What you will do
From the entries that follow, reproduce exactly and only the lines from the line with "msg).2 M).mpr h" to the line with "simp only [tableRequestWord, hfront]", endpoints included.

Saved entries
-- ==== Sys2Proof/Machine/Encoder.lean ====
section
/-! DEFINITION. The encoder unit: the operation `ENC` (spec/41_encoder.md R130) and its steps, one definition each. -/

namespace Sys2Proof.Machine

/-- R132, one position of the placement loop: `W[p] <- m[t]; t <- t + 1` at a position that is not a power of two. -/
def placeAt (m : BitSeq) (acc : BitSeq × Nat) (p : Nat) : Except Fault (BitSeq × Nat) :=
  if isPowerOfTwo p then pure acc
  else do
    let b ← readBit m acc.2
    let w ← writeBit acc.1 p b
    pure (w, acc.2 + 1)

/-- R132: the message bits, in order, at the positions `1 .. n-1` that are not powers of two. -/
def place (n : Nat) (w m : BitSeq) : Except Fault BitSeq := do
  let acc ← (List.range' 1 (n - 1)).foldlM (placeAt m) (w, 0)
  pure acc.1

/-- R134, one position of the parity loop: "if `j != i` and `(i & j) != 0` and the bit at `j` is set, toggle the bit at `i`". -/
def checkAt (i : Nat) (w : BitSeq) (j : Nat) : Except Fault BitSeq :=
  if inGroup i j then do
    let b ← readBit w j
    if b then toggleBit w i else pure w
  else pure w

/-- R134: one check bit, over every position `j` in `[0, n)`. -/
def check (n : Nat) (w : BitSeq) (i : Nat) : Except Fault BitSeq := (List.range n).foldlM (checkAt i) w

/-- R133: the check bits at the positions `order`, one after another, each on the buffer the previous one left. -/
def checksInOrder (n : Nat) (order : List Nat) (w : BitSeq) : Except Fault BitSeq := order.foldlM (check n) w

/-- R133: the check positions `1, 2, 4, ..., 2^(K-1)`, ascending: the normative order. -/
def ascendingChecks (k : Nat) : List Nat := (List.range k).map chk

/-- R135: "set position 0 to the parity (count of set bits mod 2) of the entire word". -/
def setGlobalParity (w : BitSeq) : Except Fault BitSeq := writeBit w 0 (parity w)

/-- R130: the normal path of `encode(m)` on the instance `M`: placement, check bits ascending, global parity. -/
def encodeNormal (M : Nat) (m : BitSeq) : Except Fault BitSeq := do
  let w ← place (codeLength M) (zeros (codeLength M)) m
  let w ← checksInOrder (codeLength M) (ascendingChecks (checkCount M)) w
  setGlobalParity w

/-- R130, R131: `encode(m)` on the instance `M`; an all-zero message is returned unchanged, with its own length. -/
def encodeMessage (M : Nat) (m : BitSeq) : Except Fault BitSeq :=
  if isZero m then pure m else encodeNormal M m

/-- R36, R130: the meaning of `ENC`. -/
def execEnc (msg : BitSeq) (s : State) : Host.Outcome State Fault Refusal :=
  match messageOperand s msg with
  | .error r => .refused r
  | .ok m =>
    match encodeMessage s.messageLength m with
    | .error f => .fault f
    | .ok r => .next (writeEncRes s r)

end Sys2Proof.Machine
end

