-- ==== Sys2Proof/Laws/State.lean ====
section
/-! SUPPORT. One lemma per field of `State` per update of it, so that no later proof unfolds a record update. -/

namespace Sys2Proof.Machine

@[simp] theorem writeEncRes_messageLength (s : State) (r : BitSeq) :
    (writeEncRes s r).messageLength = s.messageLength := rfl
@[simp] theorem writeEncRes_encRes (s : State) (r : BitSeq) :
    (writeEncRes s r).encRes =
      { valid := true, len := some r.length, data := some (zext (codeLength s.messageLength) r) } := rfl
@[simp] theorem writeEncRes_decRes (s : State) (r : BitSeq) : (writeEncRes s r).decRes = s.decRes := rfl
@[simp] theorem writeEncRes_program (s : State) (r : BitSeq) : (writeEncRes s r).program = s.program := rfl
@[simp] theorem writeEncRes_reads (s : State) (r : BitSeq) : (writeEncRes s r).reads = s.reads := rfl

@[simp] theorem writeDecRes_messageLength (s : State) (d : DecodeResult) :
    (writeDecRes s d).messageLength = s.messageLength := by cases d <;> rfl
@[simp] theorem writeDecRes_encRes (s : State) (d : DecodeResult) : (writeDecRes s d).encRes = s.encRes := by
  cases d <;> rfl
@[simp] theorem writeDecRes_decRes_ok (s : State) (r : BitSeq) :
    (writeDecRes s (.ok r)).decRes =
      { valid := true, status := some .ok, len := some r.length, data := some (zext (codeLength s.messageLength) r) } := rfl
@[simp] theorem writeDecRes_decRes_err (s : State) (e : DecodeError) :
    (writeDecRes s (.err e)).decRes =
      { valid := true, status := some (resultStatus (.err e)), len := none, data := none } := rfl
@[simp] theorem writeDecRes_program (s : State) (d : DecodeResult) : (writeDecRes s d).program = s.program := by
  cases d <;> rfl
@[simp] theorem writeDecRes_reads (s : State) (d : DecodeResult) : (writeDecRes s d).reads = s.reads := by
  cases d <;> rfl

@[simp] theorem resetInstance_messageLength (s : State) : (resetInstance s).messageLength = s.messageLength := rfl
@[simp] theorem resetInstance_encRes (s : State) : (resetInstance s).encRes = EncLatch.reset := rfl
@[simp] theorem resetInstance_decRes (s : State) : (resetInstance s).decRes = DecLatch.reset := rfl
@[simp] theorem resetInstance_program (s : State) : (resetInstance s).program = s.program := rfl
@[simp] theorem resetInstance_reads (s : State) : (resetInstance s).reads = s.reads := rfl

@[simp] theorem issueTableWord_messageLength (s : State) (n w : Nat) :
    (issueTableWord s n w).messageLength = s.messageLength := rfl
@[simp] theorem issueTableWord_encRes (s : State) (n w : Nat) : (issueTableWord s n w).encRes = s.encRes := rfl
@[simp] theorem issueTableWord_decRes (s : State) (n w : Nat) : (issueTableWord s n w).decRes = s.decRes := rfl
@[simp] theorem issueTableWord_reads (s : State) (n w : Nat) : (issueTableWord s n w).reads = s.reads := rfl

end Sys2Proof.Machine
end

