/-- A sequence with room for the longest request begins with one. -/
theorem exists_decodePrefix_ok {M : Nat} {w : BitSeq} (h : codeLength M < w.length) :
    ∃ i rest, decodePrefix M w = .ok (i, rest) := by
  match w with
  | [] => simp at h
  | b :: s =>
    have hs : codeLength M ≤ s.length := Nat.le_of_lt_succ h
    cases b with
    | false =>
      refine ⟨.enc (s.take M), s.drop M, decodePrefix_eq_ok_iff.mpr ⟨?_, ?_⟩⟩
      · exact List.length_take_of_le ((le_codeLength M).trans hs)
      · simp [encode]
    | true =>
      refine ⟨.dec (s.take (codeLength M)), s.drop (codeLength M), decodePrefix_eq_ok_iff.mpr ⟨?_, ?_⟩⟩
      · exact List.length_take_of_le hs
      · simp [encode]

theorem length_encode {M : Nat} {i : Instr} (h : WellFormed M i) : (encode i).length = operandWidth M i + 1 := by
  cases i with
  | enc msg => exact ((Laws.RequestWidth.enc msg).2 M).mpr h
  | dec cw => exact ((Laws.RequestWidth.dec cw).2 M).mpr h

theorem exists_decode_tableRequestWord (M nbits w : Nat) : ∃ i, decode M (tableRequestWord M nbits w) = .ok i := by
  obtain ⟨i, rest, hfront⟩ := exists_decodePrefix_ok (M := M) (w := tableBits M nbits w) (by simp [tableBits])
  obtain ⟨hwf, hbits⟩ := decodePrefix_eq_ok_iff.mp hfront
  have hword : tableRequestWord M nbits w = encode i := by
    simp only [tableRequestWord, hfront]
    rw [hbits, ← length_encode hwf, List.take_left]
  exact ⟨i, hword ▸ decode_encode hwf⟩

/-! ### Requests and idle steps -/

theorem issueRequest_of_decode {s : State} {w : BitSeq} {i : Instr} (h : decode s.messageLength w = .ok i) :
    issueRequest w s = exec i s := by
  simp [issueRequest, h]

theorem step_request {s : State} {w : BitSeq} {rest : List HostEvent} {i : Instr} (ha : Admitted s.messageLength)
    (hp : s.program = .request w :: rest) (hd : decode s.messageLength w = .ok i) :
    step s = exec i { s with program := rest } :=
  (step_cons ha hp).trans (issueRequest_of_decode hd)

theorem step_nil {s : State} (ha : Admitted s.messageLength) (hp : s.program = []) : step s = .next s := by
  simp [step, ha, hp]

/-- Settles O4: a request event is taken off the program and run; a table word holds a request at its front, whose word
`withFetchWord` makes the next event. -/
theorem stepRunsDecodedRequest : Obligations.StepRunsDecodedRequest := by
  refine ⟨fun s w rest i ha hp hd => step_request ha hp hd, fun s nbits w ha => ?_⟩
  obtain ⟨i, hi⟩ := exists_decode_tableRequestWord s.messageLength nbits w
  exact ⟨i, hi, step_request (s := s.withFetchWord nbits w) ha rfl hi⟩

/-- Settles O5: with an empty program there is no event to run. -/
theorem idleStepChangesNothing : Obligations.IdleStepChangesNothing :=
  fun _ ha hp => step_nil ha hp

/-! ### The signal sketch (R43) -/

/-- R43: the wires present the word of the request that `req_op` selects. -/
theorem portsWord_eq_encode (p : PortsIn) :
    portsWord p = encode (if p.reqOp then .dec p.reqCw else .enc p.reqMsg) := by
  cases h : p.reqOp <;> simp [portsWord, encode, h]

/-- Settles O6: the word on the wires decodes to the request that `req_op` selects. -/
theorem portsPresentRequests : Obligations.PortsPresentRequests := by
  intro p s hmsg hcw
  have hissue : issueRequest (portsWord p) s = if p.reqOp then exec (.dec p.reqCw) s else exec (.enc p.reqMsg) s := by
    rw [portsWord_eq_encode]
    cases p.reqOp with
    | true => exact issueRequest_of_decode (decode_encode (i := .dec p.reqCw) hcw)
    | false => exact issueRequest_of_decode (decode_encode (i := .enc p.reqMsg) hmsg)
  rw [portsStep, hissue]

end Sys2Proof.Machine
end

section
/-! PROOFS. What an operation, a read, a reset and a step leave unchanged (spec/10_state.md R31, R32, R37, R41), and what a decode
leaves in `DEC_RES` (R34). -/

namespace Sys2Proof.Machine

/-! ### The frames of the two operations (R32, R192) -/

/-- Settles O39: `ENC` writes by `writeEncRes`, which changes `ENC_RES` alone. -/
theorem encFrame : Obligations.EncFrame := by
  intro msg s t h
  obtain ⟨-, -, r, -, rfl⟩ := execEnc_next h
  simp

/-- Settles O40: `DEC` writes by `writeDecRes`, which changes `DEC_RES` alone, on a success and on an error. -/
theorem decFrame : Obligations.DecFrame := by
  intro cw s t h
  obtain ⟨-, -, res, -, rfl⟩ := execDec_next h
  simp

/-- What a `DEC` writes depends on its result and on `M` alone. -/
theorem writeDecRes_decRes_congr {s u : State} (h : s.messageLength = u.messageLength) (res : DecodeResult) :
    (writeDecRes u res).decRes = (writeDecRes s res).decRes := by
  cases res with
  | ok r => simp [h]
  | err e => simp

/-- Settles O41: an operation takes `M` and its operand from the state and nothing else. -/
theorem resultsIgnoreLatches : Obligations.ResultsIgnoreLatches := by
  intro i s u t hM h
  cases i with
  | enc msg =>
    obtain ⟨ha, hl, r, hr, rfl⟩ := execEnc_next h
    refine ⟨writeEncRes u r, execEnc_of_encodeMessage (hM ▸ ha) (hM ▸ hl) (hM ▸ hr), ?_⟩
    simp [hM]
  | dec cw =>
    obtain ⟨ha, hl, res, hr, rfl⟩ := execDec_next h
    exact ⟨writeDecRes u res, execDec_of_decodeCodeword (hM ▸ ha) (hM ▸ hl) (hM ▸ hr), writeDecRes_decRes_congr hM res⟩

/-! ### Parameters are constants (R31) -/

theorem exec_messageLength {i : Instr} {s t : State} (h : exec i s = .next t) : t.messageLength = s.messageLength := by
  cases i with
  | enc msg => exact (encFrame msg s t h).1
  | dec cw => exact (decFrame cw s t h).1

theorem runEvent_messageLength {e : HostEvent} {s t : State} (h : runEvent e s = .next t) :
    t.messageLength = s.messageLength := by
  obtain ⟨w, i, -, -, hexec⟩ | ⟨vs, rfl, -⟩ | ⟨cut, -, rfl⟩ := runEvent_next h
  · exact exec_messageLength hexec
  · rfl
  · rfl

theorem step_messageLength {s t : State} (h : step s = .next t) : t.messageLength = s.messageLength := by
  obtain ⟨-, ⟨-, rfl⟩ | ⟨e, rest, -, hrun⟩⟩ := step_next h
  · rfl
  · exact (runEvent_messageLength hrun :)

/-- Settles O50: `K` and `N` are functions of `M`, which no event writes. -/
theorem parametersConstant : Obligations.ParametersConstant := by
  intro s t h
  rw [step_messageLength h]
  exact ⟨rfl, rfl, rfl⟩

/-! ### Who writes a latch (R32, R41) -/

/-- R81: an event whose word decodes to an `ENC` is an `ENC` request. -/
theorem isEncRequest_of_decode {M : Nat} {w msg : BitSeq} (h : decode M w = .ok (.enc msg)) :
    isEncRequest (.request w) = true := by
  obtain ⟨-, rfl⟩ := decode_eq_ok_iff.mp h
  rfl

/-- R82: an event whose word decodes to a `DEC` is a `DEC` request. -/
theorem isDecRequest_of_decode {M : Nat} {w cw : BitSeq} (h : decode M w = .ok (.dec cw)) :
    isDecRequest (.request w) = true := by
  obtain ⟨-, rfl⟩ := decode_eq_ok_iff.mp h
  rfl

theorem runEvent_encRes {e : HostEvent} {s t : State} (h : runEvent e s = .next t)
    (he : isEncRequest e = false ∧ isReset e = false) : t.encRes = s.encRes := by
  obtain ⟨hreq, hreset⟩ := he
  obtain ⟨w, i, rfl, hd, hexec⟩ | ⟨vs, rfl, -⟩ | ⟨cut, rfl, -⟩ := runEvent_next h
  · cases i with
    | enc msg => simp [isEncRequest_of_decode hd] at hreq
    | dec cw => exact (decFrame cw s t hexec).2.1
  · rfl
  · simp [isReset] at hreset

Problem solution
  | enc msg => exact ((Laws.RequestWidth.enc msg).2 M).mpr h
  | dec cw => exact ((Laws.RequestWidth.dec cw).2 M).mpr h

theorem exists_decode_tableRequestWord (M nbits w : Nat) : ∃ i, decode M (tableRequestWord M nbits w) = .ok i := by
  obtain ⟨i, rest, hfront⟩ := exists_decodePrefix_ok (M := M) (w := tableBits M nbits w) (by simp [tableBits])
  obtain ⟨hwf, hbits⟩ := decodePrefix_eq_ok_iff.mp hfront
  have hword : tableRequestWord M nbits w = encode i := by
    simp only [tableRequestWord, hfront]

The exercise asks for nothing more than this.